Task to complete – Your task is to copy the stretch of lines in the records below that begins with the line containing "(∀ p q, Instr.setKeypair .reg" and ends with the line containing "theorem witness_MmDecRule : (∀", exactly as written, with nothing added.

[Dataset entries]
□ □ □ □
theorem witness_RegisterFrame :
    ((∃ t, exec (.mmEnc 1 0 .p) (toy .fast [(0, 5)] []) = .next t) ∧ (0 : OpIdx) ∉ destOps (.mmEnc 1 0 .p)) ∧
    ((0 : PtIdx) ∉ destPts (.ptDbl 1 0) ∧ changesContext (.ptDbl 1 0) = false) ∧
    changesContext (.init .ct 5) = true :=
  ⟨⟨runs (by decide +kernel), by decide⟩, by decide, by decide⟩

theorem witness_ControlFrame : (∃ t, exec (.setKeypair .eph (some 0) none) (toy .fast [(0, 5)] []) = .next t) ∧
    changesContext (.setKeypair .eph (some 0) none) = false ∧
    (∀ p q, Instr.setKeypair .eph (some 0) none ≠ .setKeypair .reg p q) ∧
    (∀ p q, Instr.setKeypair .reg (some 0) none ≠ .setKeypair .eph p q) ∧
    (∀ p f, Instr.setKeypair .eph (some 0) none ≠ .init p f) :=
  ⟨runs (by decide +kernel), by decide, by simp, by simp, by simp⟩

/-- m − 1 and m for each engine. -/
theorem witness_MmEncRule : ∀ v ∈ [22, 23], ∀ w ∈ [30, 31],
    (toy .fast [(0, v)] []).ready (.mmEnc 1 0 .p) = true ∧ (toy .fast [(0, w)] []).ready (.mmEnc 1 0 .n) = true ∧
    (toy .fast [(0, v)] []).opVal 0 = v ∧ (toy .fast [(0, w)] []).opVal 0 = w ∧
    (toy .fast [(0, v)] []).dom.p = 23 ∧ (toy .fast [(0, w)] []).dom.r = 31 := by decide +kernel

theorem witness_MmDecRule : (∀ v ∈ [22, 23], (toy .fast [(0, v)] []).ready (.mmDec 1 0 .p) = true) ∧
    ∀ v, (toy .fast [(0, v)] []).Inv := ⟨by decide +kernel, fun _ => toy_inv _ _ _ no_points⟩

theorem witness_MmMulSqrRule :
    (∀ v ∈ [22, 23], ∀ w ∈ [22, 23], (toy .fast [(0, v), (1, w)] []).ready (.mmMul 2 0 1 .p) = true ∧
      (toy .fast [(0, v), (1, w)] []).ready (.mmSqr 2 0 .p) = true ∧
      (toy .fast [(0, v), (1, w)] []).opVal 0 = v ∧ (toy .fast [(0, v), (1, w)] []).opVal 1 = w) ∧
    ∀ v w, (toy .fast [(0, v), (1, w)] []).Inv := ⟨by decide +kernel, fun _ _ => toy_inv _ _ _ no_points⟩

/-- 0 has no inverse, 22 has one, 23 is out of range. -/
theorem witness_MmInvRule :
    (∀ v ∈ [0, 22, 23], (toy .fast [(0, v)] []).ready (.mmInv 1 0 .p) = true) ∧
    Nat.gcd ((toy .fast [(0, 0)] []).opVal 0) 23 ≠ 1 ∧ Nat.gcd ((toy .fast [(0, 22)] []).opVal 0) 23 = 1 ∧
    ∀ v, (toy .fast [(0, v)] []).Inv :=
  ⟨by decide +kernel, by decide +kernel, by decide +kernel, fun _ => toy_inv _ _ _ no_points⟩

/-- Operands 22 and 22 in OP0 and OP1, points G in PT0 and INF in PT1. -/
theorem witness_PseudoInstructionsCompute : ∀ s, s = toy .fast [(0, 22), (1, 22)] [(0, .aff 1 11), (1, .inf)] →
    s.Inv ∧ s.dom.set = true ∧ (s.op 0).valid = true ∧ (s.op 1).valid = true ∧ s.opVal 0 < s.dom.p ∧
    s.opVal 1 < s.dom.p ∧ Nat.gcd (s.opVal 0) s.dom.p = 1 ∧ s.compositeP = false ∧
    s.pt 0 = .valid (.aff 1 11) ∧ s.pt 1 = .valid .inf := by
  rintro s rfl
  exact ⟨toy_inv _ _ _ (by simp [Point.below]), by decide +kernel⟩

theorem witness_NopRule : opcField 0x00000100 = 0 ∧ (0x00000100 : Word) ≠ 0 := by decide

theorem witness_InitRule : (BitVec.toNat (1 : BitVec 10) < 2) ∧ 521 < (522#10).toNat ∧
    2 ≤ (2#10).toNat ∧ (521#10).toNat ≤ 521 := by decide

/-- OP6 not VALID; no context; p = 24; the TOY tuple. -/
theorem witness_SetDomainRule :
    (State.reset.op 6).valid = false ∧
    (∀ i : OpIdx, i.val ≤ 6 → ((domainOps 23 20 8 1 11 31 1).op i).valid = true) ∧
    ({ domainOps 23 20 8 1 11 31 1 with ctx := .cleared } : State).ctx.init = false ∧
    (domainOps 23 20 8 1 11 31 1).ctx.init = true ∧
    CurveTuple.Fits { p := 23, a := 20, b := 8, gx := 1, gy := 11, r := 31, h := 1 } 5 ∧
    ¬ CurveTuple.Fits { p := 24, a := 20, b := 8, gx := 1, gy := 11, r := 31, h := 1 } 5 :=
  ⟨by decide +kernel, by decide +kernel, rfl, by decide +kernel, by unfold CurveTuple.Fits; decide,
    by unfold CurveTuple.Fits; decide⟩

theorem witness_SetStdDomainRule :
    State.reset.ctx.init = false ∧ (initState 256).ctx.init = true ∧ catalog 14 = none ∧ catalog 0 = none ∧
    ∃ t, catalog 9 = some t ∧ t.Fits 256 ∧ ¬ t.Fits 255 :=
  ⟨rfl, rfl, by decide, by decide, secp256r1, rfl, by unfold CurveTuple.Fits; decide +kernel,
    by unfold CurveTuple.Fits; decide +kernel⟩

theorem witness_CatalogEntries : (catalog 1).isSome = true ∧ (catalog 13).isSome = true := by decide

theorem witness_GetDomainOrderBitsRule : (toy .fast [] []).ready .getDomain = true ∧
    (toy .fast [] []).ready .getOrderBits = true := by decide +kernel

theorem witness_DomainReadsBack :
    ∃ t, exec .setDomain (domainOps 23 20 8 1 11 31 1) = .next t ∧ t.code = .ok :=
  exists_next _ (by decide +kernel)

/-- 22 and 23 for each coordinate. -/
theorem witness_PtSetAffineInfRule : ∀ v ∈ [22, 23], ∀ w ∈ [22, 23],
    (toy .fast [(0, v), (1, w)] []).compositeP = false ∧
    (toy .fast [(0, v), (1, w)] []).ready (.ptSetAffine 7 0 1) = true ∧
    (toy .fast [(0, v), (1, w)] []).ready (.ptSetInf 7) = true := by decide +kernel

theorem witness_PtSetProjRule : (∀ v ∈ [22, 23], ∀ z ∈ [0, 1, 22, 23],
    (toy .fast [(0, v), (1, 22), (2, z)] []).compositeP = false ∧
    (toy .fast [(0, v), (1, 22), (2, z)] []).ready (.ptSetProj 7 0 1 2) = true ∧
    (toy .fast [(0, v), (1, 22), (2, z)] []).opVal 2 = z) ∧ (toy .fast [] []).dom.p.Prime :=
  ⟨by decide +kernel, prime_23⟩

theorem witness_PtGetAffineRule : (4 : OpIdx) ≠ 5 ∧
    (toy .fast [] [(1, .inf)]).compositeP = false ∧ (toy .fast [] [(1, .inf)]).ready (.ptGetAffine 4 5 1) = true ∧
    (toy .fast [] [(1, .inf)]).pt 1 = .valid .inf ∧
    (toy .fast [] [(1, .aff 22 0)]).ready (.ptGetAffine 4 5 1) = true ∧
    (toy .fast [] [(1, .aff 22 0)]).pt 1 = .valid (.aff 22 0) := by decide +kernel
□ □ □ □
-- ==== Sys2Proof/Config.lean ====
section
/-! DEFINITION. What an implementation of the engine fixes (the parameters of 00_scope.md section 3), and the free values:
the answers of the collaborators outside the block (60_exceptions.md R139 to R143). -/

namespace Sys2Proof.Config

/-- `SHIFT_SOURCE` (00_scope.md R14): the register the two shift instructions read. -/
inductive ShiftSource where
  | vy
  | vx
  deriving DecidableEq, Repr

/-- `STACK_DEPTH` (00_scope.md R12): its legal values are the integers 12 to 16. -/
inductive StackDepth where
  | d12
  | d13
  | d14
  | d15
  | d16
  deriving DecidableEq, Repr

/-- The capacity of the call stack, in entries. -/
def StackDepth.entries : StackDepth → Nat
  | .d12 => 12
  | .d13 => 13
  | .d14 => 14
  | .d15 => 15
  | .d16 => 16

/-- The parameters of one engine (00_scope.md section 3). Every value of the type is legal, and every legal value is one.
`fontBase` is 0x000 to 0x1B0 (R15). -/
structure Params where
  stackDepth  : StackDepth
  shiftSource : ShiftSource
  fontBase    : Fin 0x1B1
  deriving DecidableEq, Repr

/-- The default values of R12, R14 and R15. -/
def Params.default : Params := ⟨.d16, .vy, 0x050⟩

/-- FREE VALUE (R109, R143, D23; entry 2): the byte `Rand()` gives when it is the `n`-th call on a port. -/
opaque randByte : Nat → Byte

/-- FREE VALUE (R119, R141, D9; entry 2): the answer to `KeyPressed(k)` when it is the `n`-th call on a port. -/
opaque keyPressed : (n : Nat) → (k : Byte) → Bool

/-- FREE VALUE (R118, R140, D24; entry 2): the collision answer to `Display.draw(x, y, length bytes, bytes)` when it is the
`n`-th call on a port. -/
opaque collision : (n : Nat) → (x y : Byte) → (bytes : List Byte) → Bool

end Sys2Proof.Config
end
□ □ □ □
The answer –
    (∀ p q, Instr.setKeypair .reg (some 0) none ≠ .setKeypair .eph p q) ∧
    (∀ p f, Instr.setKeypair .eph (some 0) none ≠ .init p f) :=
  ⟨runs (by decide +kernel), by decide, by simp, by simp, by simp⟩

/-- m − 1 and m for each engine. -/
theorem witness_MmEncRule : ∀ v ∈ [22, 23], ∀ w ∈ [30, 31],
    (toy .fast [(0, v)] []).ready (.mmEnc 1 0 .p) = true ∧ (toy .fast [(0, w)] []).ready (.mmEnc 1 0 .n) = true ∧
    (toy .fast [(0, v)] []).opVal 0 = v ∧ (toy .fast [(0, w)] []).opVal 0 = w ∧
    (toy .fast [(0, v)] []).dom.p = 23 ∧ (toy .fast [(0, w)] []).dom.r = 31 := by decide +kernel

theorem witness_MmDecRule : (∀ v ∈ [22, 23], (toy .fast [(0, v)] []).ready (.mmDec 1 0 .p) = true) ∧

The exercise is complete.